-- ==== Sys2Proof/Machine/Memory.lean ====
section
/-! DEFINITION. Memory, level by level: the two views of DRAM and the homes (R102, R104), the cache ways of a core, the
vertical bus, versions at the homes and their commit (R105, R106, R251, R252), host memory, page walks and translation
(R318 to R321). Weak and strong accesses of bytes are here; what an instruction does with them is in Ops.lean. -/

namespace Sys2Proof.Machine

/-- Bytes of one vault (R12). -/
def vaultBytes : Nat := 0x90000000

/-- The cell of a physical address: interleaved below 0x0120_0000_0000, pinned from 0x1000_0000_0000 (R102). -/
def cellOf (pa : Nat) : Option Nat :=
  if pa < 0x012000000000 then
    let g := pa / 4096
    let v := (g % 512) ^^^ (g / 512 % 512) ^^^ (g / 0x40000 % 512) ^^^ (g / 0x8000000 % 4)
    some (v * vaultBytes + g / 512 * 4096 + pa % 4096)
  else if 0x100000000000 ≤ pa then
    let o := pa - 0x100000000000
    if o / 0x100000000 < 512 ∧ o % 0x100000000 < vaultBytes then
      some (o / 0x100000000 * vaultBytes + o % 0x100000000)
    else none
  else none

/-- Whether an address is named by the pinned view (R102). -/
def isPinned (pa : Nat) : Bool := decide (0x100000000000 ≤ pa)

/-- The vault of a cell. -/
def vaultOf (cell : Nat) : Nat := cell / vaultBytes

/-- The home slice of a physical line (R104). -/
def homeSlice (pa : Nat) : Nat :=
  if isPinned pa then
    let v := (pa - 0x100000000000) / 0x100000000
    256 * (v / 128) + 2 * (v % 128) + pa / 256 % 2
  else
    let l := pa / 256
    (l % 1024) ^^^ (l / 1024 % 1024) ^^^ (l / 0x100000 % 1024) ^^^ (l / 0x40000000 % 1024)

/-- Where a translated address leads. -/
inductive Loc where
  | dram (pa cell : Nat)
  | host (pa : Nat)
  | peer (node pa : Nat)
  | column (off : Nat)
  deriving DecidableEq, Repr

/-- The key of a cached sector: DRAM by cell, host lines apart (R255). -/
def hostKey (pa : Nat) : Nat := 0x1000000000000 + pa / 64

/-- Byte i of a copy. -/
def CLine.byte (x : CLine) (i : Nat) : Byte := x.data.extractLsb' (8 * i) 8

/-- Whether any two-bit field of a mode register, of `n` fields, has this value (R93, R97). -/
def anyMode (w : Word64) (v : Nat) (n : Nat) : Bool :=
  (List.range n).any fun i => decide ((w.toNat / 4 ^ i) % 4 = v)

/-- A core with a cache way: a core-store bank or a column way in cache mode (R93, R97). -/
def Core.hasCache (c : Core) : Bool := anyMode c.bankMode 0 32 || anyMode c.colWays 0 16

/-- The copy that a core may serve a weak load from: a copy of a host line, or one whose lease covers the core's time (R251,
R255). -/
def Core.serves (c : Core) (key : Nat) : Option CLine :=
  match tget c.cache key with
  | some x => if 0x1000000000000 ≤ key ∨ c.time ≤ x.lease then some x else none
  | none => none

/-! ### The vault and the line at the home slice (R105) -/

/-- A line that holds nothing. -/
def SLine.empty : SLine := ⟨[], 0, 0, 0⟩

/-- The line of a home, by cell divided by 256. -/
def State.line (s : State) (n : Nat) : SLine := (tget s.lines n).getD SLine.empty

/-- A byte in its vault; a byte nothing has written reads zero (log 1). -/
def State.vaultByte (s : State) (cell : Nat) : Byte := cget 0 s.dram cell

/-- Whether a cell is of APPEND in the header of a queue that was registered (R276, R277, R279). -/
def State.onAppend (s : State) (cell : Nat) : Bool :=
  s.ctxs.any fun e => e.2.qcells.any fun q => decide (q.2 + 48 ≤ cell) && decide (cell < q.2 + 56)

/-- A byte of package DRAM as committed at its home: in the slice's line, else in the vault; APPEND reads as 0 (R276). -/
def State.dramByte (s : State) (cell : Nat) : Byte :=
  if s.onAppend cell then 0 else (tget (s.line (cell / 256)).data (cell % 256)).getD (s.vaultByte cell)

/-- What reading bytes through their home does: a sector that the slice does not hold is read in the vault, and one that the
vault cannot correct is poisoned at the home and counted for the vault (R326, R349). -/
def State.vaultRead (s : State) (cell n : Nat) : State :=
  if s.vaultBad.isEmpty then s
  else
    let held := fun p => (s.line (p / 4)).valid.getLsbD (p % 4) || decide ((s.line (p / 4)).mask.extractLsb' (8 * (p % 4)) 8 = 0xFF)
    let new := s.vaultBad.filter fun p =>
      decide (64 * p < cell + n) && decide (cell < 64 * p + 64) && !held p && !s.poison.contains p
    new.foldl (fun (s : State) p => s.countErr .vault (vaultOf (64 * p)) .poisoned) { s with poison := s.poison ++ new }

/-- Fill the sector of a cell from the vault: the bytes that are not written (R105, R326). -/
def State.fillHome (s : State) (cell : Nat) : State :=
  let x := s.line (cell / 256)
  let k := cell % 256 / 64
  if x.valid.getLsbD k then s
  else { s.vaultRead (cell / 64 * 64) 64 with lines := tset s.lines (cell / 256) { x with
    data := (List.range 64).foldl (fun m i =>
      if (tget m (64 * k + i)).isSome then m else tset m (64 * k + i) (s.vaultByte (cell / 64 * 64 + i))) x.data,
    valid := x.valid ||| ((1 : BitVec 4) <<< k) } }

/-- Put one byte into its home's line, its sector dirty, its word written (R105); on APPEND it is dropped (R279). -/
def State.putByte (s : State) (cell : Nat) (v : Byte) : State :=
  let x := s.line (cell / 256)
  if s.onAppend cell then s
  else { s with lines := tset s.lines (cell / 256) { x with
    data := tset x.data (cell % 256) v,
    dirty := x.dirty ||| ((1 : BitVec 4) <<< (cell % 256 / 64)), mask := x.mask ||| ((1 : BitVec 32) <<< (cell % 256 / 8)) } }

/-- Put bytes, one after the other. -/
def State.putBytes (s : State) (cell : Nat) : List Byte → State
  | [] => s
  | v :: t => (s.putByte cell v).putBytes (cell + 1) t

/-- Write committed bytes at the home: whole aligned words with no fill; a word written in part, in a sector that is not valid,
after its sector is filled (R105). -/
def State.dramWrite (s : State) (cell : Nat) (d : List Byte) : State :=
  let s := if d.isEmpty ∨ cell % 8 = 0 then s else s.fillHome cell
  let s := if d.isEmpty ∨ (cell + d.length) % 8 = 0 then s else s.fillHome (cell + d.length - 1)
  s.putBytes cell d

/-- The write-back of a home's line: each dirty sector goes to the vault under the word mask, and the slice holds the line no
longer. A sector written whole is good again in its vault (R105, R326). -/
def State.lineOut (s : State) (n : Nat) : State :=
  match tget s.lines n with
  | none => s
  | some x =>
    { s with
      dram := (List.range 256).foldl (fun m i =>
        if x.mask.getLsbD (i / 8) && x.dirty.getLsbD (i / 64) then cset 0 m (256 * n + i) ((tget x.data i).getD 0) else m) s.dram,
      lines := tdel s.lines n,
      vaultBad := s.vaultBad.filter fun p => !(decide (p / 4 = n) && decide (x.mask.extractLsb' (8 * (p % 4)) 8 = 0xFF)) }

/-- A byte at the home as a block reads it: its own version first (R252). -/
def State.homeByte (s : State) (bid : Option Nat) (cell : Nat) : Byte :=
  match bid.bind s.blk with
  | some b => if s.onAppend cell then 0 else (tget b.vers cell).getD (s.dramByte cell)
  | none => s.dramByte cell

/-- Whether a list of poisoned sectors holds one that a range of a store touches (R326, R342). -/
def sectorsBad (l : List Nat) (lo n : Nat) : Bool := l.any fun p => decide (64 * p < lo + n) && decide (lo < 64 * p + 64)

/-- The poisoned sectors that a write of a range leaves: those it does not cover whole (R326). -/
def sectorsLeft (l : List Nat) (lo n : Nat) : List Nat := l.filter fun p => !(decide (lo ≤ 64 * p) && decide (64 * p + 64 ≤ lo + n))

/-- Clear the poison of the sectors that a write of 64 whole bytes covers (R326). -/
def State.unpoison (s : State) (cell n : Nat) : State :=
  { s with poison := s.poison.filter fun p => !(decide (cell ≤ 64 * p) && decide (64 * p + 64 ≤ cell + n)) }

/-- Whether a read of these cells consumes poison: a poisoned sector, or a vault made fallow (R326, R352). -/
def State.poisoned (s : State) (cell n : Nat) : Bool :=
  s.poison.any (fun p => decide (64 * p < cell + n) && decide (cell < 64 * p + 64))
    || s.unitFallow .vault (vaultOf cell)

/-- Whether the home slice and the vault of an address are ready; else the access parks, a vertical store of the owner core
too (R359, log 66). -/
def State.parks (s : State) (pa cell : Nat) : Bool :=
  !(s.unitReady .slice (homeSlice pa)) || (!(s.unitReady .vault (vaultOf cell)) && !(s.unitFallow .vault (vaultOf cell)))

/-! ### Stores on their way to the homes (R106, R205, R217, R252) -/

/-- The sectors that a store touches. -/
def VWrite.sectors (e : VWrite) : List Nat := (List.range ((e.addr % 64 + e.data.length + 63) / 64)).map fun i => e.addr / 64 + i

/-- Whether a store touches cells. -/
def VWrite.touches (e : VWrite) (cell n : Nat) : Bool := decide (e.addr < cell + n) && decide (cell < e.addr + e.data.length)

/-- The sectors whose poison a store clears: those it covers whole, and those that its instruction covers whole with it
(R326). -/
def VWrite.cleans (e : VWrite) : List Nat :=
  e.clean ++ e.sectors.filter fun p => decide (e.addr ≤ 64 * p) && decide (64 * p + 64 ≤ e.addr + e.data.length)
____
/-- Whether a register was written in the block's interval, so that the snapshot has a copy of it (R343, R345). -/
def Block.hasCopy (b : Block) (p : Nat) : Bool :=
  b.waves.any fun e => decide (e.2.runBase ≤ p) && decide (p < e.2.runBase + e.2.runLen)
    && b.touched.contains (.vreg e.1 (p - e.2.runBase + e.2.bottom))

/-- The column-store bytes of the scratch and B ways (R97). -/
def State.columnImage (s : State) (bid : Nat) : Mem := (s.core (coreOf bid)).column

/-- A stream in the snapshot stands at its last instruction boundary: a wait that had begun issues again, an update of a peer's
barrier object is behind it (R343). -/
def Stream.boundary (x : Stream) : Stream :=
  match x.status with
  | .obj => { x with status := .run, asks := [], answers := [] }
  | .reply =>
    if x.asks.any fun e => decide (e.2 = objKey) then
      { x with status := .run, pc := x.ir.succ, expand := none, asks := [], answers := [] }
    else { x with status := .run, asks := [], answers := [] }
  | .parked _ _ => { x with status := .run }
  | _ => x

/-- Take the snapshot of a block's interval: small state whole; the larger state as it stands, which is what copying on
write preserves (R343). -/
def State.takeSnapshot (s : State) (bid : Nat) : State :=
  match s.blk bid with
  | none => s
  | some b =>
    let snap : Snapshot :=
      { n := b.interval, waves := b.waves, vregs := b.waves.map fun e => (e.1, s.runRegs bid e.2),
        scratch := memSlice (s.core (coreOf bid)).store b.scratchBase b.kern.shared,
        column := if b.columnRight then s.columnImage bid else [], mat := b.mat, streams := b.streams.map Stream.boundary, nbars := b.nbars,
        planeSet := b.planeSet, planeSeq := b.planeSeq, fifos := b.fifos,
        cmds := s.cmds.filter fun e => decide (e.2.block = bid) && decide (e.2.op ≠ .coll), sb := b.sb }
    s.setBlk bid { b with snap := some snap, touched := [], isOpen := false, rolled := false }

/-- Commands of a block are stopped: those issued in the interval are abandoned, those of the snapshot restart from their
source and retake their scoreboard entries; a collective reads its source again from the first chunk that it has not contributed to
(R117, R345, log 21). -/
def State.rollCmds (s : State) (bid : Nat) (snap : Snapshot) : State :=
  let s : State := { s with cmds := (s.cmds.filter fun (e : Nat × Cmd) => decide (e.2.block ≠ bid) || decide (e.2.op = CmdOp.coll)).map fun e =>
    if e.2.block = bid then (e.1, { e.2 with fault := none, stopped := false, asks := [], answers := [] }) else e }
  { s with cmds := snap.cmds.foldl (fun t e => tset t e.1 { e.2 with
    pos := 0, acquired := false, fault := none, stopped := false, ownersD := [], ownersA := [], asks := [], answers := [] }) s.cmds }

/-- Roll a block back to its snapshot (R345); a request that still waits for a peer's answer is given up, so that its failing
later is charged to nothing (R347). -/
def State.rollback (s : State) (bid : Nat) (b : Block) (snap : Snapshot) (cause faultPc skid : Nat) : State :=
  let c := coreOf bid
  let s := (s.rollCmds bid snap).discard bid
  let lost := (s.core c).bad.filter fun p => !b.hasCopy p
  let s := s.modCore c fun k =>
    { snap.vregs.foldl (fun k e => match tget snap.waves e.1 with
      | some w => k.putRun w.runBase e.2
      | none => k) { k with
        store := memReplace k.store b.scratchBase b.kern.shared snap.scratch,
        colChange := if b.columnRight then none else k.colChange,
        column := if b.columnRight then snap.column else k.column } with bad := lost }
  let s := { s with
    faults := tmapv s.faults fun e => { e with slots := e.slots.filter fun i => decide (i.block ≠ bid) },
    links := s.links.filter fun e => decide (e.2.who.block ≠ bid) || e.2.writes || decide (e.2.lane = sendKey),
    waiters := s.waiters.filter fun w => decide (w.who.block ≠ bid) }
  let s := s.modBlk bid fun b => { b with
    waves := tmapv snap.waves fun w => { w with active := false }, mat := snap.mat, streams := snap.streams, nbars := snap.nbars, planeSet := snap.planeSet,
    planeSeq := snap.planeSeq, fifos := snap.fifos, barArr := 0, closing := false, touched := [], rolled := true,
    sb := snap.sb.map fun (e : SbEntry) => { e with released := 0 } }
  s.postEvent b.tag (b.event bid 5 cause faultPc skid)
____
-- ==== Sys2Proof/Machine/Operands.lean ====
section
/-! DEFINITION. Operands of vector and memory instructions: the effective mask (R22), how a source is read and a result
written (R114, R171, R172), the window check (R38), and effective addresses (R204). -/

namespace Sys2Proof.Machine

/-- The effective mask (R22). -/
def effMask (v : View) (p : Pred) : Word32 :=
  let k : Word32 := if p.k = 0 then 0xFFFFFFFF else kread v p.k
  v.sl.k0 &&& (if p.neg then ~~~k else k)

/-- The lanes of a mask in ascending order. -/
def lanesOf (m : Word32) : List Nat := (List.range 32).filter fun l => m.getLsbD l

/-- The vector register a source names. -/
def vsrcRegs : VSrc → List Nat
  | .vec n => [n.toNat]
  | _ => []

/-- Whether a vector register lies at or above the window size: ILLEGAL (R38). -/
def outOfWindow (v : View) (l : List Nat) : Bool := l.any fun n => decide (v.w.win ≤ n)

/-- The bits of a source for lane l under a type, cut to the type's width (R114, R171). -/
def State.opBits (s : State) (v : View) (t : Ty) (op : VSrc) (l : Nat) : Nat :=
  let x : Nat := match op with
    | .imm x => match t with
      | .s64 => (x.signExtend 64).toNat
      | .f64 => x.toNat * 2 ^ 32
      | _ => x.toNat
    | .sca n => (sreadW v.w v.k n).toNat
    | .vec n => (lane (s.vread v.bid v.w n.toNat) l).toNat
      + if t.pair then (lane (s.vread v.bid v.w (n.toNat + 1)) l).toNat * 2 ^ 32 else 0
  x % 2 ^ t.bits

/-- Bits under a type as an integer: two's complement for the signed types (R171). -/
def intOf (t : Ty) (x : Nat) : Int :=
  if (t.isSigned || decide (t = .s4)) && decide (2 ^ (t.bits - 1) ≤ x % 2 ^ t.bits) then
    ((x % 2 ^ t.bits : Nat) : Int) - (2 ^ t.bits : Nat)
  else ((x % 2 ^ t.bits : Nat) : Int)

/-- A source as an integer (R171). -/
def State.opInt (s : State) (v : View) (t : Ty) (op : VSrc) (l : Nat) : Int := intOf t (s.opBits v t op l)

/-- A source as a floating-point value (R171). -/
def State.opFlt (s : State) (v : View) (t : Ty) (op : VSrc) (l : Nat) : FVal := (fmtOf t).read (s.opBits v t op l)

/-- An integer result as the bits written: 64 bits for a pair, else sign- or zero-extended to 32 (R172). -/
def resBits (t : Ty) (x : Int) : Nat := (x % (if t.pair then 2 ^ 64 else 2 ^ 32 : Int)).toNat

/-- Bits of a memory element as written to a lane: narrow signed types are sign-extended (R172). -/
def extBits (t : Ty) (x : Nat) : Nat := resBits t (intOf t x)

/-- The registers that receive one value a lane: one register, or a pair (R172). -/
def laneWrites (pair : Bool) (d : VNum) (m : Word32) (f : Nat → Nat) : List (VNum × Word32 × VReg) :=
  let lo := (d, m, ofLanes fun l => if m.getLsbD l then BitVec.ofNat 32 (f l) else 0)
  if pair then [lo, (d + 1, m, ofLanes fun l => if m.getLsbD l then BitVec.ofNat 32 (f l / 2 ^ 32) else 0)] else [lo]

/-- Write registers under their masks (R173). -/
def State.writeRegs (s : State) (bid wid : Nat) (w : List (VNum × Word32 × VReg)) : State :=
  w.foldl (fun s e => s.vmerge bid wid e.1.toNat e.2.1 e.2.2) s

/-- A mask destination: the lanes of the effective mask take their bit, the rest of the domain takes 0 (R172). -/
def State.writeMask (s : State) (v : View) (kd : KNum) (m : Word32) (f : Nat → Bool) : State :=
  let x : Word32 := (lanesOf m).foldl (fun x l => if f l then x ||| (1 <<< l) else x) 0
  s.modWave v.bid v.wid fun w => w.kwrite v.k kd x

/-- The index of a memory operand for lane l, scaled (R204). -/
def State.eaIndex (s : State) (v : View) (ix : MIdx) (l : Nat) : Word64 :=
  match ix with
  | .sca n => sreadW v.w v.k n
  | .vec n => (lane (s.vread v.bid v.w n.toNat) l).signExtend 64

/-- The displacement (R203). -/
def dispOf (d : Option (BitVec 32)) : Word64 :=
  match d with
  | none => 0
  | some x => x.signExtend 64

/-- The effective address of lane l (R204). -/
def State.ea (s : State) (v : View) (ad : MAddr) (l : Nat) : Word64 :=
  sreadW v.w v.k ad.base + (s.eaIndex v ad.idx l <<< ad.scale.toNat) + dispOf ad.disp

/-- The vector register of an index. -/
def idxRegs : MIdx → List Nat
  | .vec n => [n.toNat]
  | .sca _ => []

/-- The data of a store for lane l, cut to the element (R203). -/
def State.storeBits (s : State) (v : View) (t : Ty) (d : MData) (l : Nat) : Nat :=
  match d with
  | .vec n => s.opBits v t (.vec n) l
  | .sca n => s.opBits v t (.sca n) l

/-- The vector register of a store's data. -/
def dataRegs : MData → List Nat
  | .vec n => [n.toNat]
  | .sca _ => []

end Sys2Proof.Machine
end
____
*Task details:*
In the entries above, find the line holding "scratch := memSlice" and the line holding "b with snap", then retype exactly those two lines and every line between them, and nothing else.

*Finished exercise:*
        scratch := memSlice (s.core (coreOf bid)).store b.scratchBase b.kern.shared,
        column := if b.columnRight then s.columnImage bid else [], mat := b.mat, streams := b.streams.map Stream.boundary, nbars := b.nbars,
        planeSet := b.planeSet, planeSeq := b.planeSeq, fifos := b.fifos,
        cmds := s.cmds.filter fun e => decide (e.2.block = bid) && decide (e.2.op ≠ .coll), sb := b.sb }
    s.setBlk bid { b with snap := some snap, touched := [], isOpen := false, rolled := false }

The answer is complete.